[Data records]
-- ==== Sys2Proof/Machine/Fetch.lean ====
section
/-! DEFINITION. Fetching an instruction's words (R35, R116, R117, R324), the encoding faults of a word
that does not decode (R36), and the examination of a prefix unit (R45–R47). -/

namespace Sys2Proof.Machine

/-! ## Code -/

/-- What a fetch of one word gives. -/
inductive Fetch
  | word (w : W32)
  /-- past the last word of the section (R35) -/
  | past
  /-- a fetch fault: 0x08, 0x09 or 0x10 (R117, R205) -/
  | trap (cause : Byte)
  /-- the line is not in the unlocked part; an on-demand fetch is under way (R117) -/
  | miss
  deriving DecidableEq, Repr

/-- A word of a section. -/
def sectionWord (code : List W32) (off : Nat) : Fetch :=
  match code[off]? with
  | some w => .word w
  | none => .past

/-- The code address of a conductor section's word (R17). -/
def condBit : Nat := 2 ^ 31

/-- The word a lane thread or a U-level conductor finds at its PC: locked code, which never misses
(R116). -/
def Kernel.wordAt (k : Kernel) (cond : Bool) (pc : Nat) : Fetch :=
  if cond then (if condBit ≤ pc ∧ pc < 2 ^ 32 then sectionWord k.condCode (pc - condBit) else .past)
  else sectionWord k.laneCode pc

/-- The key of the 64-byte line that holds a byte of code. -/
def codeLine : Loc → Nat
  | .dev pa => pa / 64
  | .host pa => 2 ^ 60 + pa / 64
  | .peer n pa => 2 ^ 61 + n * 2 ^ 44 + pa / 64
  | .slice c o => 2 ^ 62 + (c * 2 ^ 24 + o) / 64

def codeOffset : Loc → Nat
  | .dev pa | .host pa | .peer _ pa | .slice _ pa => pa % 64

/-- Lines that the code of kernels takes: each object of an ASID once. -/
def codeLines (ks : List (Nat × Kernel)) : Nat :=
  (ks.foldl
      (fun (seen, n) (asid, k) =>
        if seen.contains (asid, k.object) then (seen, n)
        else ((asid, k.object) :: seen, n + ceilDiv (4 * (k.laneCode.length + k.condCode.length)) 64))
      (([] : List (Nat × Nat)), 0)).2

/-- Locked instruction-cache lines of a core: the code of each kernel object once (R116). -/
def lockedLines (ls : List (Nat × Launch)) (core : Nat) : Nat :=
  codeLines ((ls.filter fun (_, l) => l.slots.any fun b => b.cores.any fun (c, _) => c = core).map
    fun (_, l) => (l.asid, l.kernel))

/-- Lines of a unit's instruction cache: 256 KiB on a compute core, 64 KiB on a Steppe core (R4). The spec gives the
Saddle cores' no size: 256 KiB (DESIGN CHOICE, log 86). -/
def cacheLines (unit : Nat) : Nat := if 192 ≤ unit ∧ unit < 200 then 1024 else 4096

/-- Lines the unlocked part can hold: what is not locked (R116). -/
def State.unlockedRoom (s : State) (unit : Nat) : Nat := cacheLines unit - lockedLines s.launches unit

/-- A line put in the unlocked part, the least recently used lines going first (R117). -/
def icacheFill (room key : Nat) (bytes : List Byte) (c : List (Nat × List Byte)) : List (Nat × List Byte) :=
  let c := c.filter (·.1 ≠ key)
  c.drop (c.length + 1 - room) ++ [(key, bytes)]

/-- The page of a code address: the state with the TLB filled, or the fetch fault. -/
def State.codeLoc (s : State) (a : Agent) (va : Nat) : State × Except Byte Loc :=
  let (s, r) := s.translate (agentUnit a) (s.asidOf a) (s.rootOf a) va .exec (s.levelOf a = .u)
  (s, r.map (·.1))

/-- A byte of the running image (R77, R320): its first word stands at the entry, where a Saddle core fetches it
from the slot itself (log 17). -/
def State.slotByte (s : State) (a : Agent) (va : Nat) : Option Byte :=
  let slotB := s.dev.fslot.getLsbD 0
  match a, (s.dev.image slotB).bytes with
  | .saddle _, _ :: _ =>
    let entry := (Config.imageEntry slotB).toNat
    if entry ≤ va then (s.dev.image slotB).body[va - entry]? else none
  | _, _ => none

/-- One byte of unlocked code (R117). A word with an uncorrectable error faults (R201), as it is read from memory or in
a line that was filled with it or that a soft error has struck, which leaves the cache and is fetched again after it
(log 77). -/
def State.codeByte (s : State) (a : Agent) (va : Nat) : State × Except Byte (Option Byte) :=
  match s.slotByte a va, s.codeLoc a va with
  | some b, _ => (s, .ok (some b))
  | none, (s, .error c) => (s, .error c)
  | none, (s, .ok loc) =>
    let u := s.core (agentUnit a)
    match afind (codeLine loc) u.icache with
    | none => if s.flawedLoc loc 1 then (s, .error 0x10) else (s, .ok none)
    | some line =>
      let others := u.icache.filter (·.1 ≠ codeLine loc)
      if line = [] || u.codeBad.contains (8 * codeLine loc + codeOffset loc / 8) then
        (s.setCore (agentUnit a)
          { u with icache := others, codeBad := u.codeBad.filter fun k => k / 8 ≠ codeLine loc }, .error 0x10)
      else
        (s.setCore (agentUnit a) { u with icache := others ++ [(codeLine loc, line)] },
          .ok (some (line.getD (codeOffset loc) 0)))

/-- One word of code from a `.image`, little-endian, at any address (R12, R324). -/
def State.imageWord (s : State) (a : Agent) (va : Nat) : State × Fetch :=
  let step (acc : State × Except Byte (Option (List Byte))) (k : Nat) :
      State × Except Byte (Option (List Byte)) :=
    match acc with
    | (s, .ok (some bs)) =>
      match s.codeByte a (va + k) with
      | (s, .ok (some b)) => (s, .ok (some (bs ++ [b])))
      | (s, .ok none) => (s, .ok none)
      | (s, .error c) => (s, .error c)
    | x => x
  match [0, 1, 2, 3].foldl step (s, .ok (some [])) with
  | (s, .ok (some bs)) => (s, .word (BitVec.ofNat 32 (leNat bs)))
  | (s, .ok none) => (s, .miss)
  | (s, .error c) => (s, .trap c)

/-- Whether an agent runs code of a `.image` (R324). -/
def State.inImage (s : State) (a : Agent) : Bool := s.wordStep a = 4

/-- The PC of an agent. -/
def State.pcOf (s : State) (a : Agent) : Nat :=
  match a with
  | .lane g t => ((s.gang g).lane t).pc.toNat
  | a => (s.ctx a).pc.toNat

/-- The word an agent finds `n` words past its PC. -/
def State.fetchWord (s : State) (a : Agent) (n : Nat) : State × Fetch :=
  match a with
  | .lane g _ => (s, (s.kernel g).wordAt false (s.pcOf a + n))
  | .cond g =>
    if s.inImage a then s.imageWord a (s.pcOf a + 4 * n)
    else (s, (s.kernel g).wordAt true (s.pcOf a + n))
  | a => s.imageWord a (s.pcOf a + 4 * n)

/-- The line of unlocked code an agent's fetch misses (R117): its first missing byte's. -/
def State.missingLine (s : State) (a : Agent) : Option Loc :=
  let rec go (s : State) (va : Nat) : Nat → Option Loc
    | 0 => none
    | n + 1 =>
      match s.codeByte a va with
      | (s, .ok none) =>
        match (s.codeLoc a va).2 with
        | .ok l => some l
        | .error _ => none
      | (s, .ok (some _)) => go s (va + 1) n
      | (_, .error _) => none
  if s.inImage a then go s (s.pcOf a) 8 else none

/-! ## What stands at the PC -/

/-- What an agent finds at its PC, `n` words on: an instruction, or a fault with its value, or a
miss. -/
inductive Found
  | instr (i : Instr)
  | fault (cause : Byte) (stval : W64)
  | stall
  deriving DecidableEq, Repr

/-- The code address R35 puts in STVAL, of the word `n` past the PC. -/
def State.codeAddress (s : State) (a : Agent) (n : Nat) : W64 :=
  n64 (s.pcOf a + n * s.wordStep a)

/-- The fault of a word that does not decode (R36): core kind, level, operand. -/
def badWord (e : DecodeError) (w : W32) (k : CoreKind) (l : Level) : Byte :=
  match e with
  | .illegal | .short => 0x01
  | .operand =>
    if !wordLegal w k l then 0x01 else if l.num < (levelOf w).num then 0x04 else 0x02

/-! ## Prefix units (R45–R47) -/

/-- The opcode of a word. -/
def opcodeOf (w : W32) : Nat := (fld w 25 6).toNat

def isRoute (w : W32) : Bool := !bit w 31 && decide (opcodeOf w = 0x33)
def isAccsrc (w : W32) : Bool := !bit w 31 && decide (opcodeOf w = 0x34)

/-- A lane ALU word (R47). -/
def isAluWord (w : W32) : Bool :=
  !bit w 31 && decide (1 ≤ opcodeOf w) && decide (opcodeOf w ≤ 0x32)

/-- The element count of a lane ALU word's type; for `cvt` of its source type (R39, R45). -/
def aluElements (w : W32) : Nat :=
  match (if opcodeOf w = 0x30 then fld w 5 3 else fld w 22 3).toNat with
  | 0 | 7 => 8
  | 1 | 4 | 5 => 4
  | 2 | 6 => 2
  | _ => 1

/-- Whether a lane ALU word reads operand a: all but LW (R45). -/
def aluReadsA (w : W32) : Bool := opcodeOf w ≠ 0x24

/-- Whether a lane ALU word reads a lane register as operand b: LA with U = 0 (R45). -/
def aluReadsB (w : W32) : Bool :=
  (decide (opcodeOf w ≤ 0x1B) || (decide (0x25 ≤ opcodeOf w) && decide (opcodeOf w ≤ 0x2E))) && !bit w 0

/-- The limits a route spec meets before the instruction it routes (R45). -/
def routeOk (p : RouteSpec) (reads : Bool) (n : Nat) : Bool :=
  match p with
  | .none => true
  | .bcast q | .bfly q => reads && decide (q.toNat < 32 * n)
  | _ => reads

/-- Row 3 of R36 for a prefix word before an ALU word. -/
def unitOperandOk (pre alu : W32) (lanes : Nat) : Bool :=
  match decode pre 0 with
  | .ok (.route x y _) =>
    routeOk x (aluReadsA alu) (aluElements alu) && routeOk y (aluReadsB alu) (aluElements alu) &&
      x.below lanes && y.below lanes
  | .ok (.accsrc t f onB sup) =>
    wellFormed (.accsrc t f onB sup) &&
      (if onB then aluReadsB alu && decide (fld alu 1 7 = 0)
       else aluReadsA alu && decide (fld alu 8 7 = 0))
  | _ => false

/-- The words of a unit from its first prefix on, or none where R47 forbids it: at most one prefix of
each kind, then an ALU word, no prefix last in a loop body or a section. -/
def unitWords (code : List W32) (stops : List W64) : Nat → Nat → List W32 → Option (List W32 × W32)
  | 0, _, _ => none
  | fuel + 1, pc, pres =>
    match code[pc]? with
    | none => none
    | some w =>
      if isAluWord w then some (pres, w)
      else if isRoute w || isAccsrc w then
        if pres.any fun p => isRoute p = isRoute w then none
        else if stops.contains (n64 (pc + 1)) then none
        else unitWords code stops fuel (pc + 1) (pres ++ [w])
      else none

/-- The encoding fault of a prefix unit, in the order of R36; 0x04 for a supervisor fragment (R46). -/
def unitFault (k : Kernel) (pc : Nat) (stops : List W64) : Option Byte :=
  match unitWords k.laneCode stops 3 pc [] with
  | none => some 0x01
  | some (pres, alu) =>
    match decode alu 0 with
    | .error .illegal | .error .short => some 0x01
    | r =>
      if pres.any fun p => isAccsrc p && bit p 13 then some 0x04
      else if !pres.all fun p => unitOperandOk p alu k.laneRegs then some 0x02
      else
        match r with
        | .ok i => if wellFormed i && fitsCounts k.laneRegs k.groupRegs i then none else some 0x02
        | .error _ => some 0x02

/-! ## The instruction at the PC -/

/-- STVAL of a fetch fault: the code address, marked for an uncorrectable error (R35, R201). -/
def fetchValue (cause : Byte) (va : W64) : W64 := if cause = 0x10 then eccValue va else va

/-- The fault of a first word that does not decode: of a prefix, its unit's (R36, R47). -/
def State.badFirst (s : State) (a : Agent) (n : Nat) (e : DecodeError) (w : W32) : Byte :=
  let plain := badWord e w (agentKind a) (s.levelOf a)
  match a with
  | .lane g t =>
    let l := (s.gang g).lane t
    if n = 0 && (isRoute w || isAccsrc w) then
      (unitFault (s.kernel g) l.pc.toNat (l.loops.map (·.stop))).getD plain
    else plain
  | _ => plain

/-- The instruction an agent would issue `n` words past its PC. DESIGN CHOICE (log 22): a fetch fault of a
second word comes before the level and operand faults of the first. -/
def State.fetch (s : State) (a : Agent) (n : Nat) : State × Found :=
  match s.fetchWord a n with
  | (s, .past) => (s, .fault 0x01 (s.codeAddress a n))
  | (s, .trap c) => (s, .fault c (fetchValue c (s.codeAddress a n)))
  | (s, .miss) => (s, .stall)
  | (s, .word w) =>
    let found (x : W32) : Found :=
      match decode w x with
      | .ok i => .instr i
      | .error e => .fault (s.badFirst a n e w) (w.zeroExtend 64)
    if twoWords w && wordLegal w (agentKind a) (s.levelOf a) then
      match s.fetchWord a (n + 1) with
      | (s, .past) => (s, .fault 0x01 (s.codeAddress a (n + 1)))
      | (s, .trap c) => (s, .fault c (fetchValue c (s.codeAddress a (n + 1))))
      | (s, .miss) => (s, .stall)
      | (s, .word x) => (s, found x)
    else (s, found 0)

/-! ## Prefixes in issue (R45–R47) -/

/-- A prefix in issue: the first of its unit has the whole unit examined; then `take` records it and
the unit goes on with the next word (R47). -/
def prefixWord (i : Instr) (s : State) (take : Issue → Issue) : Out :=
  match s.issue.who with
  | none => .fault .noAgent
  | some (.lane g t) =>
    let s := s.settle (.lane g t)
    let l := (s.gang g).lane t
    let bad := if s.issue.words = 0 then unitFault (s.kernel g) l.pc.toNat (l.loops.map (·.stop)) else none
    match bad with
    | some c => .next (s.laneFault g s.issue.mask c (firstWord i))
    | none =>
      let s := s.spendIssue (.lane g t) i
      .next { s with issue := take { s.issue with words := s.issue.words + 1 } }
  | some a => .next (s.groupFault a 0x01 (firstWord i))

/-- `route` (R45, R146): operands a and b of the unit's instruction pass through the Defile. -/
def execRoute (x y : RouteSpec) (own : Bool) (s : State) : Out :=
  prefixWord (.route x y own) s fun c => { c with route := some (x, y, own) }

/-- `accsrc` (R46, R147): a fragment takes the place of one operand. -/
def execAccsrc (tile : BitVec 4) (frag : BitVec 6) (onB sup : Bool) (s : State) : Out :=
  prefixWord (.accsrc tile frag onB sup) s fun c => { c with acc := some (tile, frag, onB, sup) }

end Sys2Proof.Machine
end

WHAT TO DO
Set down precisely the lines above between the line holding "def State.imageWord (s" and the line holding "a => s.imageWord", inclusive, and nothing beyond them.

ANSWER SPACE
def State.imageWord (s : State) (a : Agent) (va : Nat) : State × Fetch :=
  let step (acc : State × Except Byte (Option (List Byte))) (k : Nat) :
      State × Except Byte (Option (List Byte)) :=
    match acc with
    | (s, .ok (some bs)) =>
      match s.codeByte a (va + k) with
      | (s, .ok (some b)) => (s, .ok (some (bs ++ [b])))
      | (s, .ok none) => (s, .ok none)
      | (s, .error c) => (s, .error c)
    | x => x
  match [0, 1, 2, 3].foldl step (s, .ok (some [])) with
  | (s, .ok (some bs)) => (s, .word (BitVec.ofNat 32 (leNat bs)))
  | (s, .ok none) => (s, .miss)
  | (s, .error c) => (s, .trap c)

/-- Whether an agent runs code of a `.image` (R324). -/
def State.inImage (s : State) (a : Agent) : Bool := s.wordStep a = 4

/-- The PC of an agent. -/
def State.pcOf (s : State) (a : Agent) : Nat :=
  match a with
  | .lane g t => ((s.gang g).lane t).pc.toNat
  | a => (s.ctx a).pc.toNat

/-- The word an agent finds `n` words past its PC. -/
def State.fetchWord (s : State) (a : Agent) (n : Nat) : State × Fetch :=
  match a with
  | .lane g _ => (s, (s.kernel g).wordAt false (s.pcOf a + n))
  | .cond g =>
    if s.inImage a then s.imageWord a (s.pcOf a + 4 * n)
    else (s, (s.kernel g).wordAt true (s.pcOf a + n))
  | a => s.imageWord a (s.pcOf a + 4 * n)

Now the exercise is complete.